[Saved entries]
- - - - -

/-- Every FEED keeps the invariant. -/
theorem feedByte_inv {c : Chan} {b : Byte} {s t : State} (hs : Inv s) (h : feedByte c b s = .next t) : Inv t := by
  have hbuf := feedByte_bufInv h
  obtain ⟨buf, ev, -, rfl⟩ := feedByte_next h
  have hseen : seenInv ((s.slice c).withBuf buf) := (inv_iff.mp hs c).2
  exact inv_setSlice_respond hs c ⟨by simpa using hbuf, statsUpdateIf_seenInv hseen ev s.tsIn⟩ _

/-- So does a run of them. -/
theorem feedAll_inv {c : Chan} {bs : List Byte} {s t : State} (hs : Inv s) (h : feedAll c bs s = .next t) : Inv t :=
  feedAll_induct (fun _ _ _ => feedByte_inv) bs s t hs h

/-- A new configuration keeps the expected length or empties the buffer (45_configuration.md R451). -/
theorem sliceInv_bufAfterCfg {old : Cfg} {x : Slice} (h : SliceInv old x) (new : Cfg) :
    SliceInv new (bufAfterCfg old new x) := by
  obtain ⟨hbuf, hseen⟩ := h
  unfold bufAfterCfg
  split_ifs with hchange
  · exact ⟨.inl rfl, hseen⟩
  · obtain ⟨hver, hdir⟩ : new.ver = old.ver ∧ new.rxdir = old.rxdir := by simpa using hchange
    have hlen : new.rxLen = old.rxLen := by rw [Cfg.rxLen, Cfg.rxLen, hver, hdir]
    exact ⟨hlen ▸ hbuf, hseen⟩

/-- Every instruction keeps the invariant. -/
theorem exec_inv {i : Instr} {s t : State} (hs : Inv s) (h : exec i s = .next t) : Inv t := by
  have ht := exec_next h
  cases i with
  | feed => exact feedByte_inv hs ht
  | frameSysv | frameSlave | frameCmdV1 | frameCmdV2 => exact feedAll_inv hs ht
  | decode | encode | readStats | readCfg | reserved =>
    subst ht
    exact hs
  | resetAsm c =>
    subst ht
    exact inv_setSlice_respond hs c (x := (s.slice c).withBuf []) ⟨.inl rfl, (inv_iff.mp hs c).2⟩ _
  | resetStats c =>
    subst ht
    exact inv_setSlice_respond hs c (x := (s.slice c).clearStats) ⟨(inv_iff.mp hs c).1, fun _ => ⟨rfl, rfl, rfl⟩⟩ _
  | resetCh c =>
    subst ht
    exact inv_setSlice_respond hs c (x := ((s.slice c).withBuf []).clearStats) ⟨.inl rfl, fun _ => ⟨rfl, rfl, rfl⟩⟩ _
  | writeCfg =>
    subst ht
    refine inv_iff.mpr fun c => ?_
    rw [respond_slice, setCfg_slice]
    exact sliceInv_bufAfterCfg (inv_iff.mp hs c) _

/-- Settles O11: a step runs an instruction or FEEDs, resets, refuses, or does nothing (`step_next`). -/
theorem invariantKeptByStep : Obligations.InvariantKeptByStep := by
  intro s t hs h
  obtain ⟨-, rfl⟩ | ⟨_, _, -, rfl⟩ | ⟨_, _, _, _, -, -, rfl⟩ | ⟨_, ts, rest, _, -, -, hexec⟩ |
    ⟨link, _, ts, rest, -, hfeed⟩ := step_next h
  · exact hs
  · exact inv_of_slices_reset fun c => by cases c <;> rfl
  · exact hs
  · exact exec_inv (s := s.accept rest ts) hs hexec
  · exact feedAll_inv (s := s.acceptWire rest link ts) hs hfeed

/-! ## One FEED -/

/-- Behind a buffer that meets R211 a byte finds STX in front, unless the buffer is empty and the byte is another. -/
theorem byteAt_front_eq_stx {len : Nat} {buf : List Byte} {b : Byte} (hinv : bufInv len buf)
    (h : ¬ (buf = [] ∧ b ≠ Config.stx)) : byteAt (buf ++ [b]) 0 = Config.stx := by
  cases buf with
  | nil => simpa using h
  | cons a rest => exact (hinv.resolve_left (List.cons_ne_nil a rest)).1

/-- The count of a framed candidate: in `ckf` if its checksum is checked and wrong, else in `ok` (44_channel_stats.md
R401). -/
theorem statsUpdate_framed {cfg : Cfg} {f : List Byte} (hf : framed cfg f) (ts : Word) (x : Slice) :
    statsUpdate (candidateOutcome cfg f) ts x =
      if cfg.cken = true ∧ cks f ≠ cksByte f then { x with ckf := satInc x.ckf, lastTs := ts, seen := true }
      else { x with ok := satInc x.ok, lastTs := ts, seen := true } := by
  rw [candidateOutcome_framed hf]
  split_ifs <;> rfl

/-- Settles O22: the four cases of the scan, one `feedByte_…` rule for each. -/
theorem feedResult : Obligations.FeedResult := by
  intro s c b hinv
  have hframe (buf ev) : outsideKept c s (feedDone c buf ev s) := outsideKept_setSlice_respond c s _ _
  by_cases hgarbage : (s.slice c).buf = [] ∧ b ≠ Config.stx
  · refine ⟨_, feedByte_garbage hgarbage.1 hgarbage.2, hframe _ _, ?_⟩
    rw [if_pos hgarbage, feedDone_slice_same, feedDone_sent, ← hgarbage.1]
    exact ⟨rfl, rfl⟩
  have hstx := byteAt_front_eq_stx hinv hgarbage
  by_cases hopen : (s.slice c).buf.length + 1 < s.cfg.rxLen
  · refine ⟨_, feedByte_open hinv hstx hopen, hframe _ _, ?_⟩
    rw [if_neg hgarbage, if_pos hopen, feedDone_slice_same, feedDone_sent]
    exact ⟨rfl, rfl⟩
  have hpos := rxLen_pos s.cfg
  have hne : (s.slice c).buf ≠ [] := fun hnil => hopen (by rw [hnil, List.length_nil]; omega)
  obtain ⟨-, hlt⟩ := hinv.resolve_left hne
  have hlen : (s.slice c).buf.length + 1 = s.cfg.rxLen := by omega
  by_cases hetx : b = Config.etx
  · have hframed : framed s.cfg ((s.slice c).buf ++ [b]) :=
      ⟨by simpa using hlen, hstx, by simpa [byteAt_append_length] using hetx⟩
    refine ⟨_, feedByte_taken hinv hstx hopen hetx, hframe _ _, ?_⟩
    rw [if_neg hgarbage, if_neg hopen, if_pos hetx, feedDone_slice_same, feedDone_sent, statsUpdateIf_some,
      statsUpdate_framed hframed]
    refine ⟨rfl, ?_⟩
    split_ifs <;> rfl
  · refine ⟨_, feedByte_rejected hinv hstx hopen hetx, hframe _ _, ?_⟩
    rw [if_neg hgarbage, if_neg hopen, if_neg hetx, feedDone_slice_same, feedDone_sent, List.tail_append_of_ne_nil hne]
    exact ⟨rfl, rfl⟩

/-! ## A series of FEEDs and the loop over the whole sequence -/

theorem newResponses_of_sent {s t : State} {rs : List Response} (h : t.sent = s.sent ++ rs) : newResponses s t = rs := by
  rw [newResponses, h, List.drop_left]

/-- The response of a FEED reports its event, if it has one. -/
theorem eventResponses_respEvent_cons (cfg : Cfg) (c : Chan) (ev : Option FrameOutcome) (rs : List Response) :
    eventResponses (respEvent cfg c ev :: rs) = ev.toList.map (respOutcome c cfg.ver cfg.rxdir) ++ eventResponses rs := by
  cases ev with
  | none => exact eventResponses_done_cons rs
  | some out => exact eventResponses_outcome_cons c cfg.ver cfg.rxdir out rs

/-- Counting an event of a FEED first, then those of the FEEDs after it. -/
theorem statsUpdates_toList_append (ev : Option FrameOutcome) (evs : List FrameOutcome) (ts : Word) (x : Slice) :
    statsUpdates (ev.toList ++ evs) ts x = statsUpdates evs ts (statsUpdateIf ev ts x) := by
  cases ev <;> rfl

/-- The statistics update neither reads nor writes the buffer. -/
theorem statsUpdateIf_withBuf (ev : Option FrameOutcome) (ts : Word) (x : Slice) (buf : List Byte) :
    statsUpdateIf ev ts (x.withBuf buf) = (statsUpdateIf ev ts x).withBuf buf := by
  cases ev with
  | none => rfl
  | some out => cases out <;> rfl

- - - - -

To do »
Output the records above exactly, from their first line through the line that contains "obtain ⟨hbuf, hseen⟩ := h", and add nothing.

Response to the task »
/-- Every FEED keeps the invariant. -/
theorem feedByte_inv {c : Chan} {b : Byte} {s t : State} (hs : Inv s) (h : feedByte c b s = .next t) : Inv t := by
  have hbuf := feedByte_bufInv h
  obtain ⟨buf, ev, -, rfl⟩ := feedByte_next h
  have hseen : seenInv ((s.slice c).withBuf buf) := (inv_iff.mp hs c).2
  exact inv_setSlice_respond hs c ⟨by simpa using hbuf, statsUpdateIf_seenInv hseen ev s.tsIn⟩ _

/-- So does a run of them. -/
theorem feedAll_inv {c : Chan} {bs : List Byte} {s t : State} (hs : Inv s) (h : feedAll c bs s = .next t) : Inv t :=
  feedAll_induct (fun _ _ _ => feedByte_inv) bs s t hs h

/-- A new configuration keeps the expected length or empties the buffer (45_configuration.md R451). -/
theorem sliceInv_bufAfterCfg {old : Cfg} {x : Slice} (h : SliceInv old x) (new : Cfg) :
    SliceInv new (bufAfterCfg old new x) := by
  obtain ⟨hbuf, hseen⟩ := h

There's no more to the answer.